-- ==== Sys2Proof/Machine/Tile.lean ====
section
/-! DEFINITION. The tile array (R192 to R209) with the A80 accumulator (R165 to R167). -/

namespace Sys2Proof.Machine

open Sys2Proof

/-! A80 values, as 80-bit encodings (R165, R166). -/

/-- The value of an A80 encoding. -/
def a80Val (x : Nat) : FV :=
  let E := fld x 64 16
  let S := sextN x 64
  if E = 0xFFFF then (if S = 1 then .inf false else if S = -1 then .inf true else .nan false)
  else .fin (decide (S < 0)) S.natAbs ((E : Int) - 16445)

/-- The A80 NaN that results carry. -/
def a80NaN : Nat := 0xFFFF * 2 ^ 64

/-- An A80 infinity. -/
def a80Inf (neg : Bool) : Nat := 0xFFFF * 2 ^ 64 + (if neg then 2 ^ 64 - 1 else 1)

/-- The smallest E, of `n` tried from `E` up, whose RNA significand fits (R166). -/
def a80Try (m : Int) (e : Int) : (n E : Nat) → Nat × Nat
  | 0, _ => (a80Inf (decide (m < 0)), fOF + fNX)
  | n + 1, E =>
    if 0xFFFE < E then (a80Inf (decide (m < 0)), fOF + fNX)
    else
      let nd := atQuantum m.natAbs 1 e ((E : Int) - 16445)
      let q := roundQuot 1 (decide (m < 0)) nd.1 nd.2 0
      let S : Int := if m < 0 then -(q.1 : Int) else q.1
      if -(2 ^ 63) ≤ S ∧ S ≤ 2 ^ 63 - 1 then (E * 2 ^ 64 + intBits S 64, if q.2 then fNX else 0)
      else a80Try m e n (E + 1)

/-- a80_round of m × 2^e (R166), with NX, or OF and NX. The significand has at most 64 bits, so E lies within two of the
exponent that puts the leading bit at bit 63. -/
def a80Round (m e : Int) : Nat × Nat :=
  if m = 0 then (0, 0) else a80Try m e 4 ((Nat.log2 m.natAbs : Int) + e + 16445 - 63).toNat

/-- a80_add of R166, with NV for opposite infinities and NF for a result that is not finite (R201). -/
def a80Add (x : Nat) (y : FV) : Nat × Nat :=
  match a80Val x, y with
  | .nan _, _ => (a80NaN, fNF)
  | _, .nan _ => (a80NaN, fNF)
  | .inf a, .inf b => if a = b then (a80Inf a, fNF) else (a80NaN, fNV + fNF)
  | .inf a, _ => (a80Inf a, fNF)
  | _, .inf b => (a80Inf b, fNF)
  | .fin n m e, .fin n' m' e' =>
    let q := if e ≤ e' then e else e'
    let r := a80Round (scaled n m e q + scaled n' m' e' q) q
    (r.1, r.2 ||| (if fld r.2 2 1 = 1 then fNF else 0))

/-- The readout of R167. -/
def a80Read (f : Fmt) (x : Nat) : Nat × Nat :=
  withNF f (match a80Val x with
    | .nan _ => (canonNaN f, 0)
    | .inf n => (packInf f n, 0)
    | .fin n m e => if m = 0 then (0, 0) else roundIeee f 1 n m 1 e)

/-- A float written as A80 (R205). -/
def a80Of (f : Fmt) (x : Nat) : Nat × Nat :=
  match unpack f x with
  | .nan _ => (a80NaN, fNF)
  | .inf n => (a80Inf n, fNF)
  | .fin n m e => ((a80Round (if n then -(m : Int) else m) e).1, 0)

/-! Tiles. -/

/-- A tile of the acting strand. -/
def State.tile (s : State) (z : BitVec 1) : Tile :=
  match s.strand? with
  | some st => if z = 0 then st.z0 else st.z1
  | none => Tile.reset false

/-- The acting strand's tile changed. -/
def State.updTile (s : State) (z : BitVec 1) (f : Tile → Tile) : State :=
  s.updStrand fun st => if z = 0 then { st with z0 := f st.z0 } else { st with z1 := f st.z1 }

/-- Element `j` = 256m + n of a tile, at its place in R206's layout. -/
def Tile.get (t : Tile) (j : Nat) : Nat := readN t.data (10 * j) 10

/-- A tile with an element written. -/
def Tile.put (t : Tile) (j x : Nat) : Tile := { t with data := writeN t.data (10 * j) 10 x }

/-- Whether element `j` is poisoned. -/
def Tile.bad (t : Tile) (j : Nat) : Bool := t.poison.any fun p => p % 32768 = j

:::::

Task description :: Where the word "written" appears in a line of the entries, copy that line.

Task output ::
/-- A float written as A80 (R205). -/
/-- A tile with an element written. -/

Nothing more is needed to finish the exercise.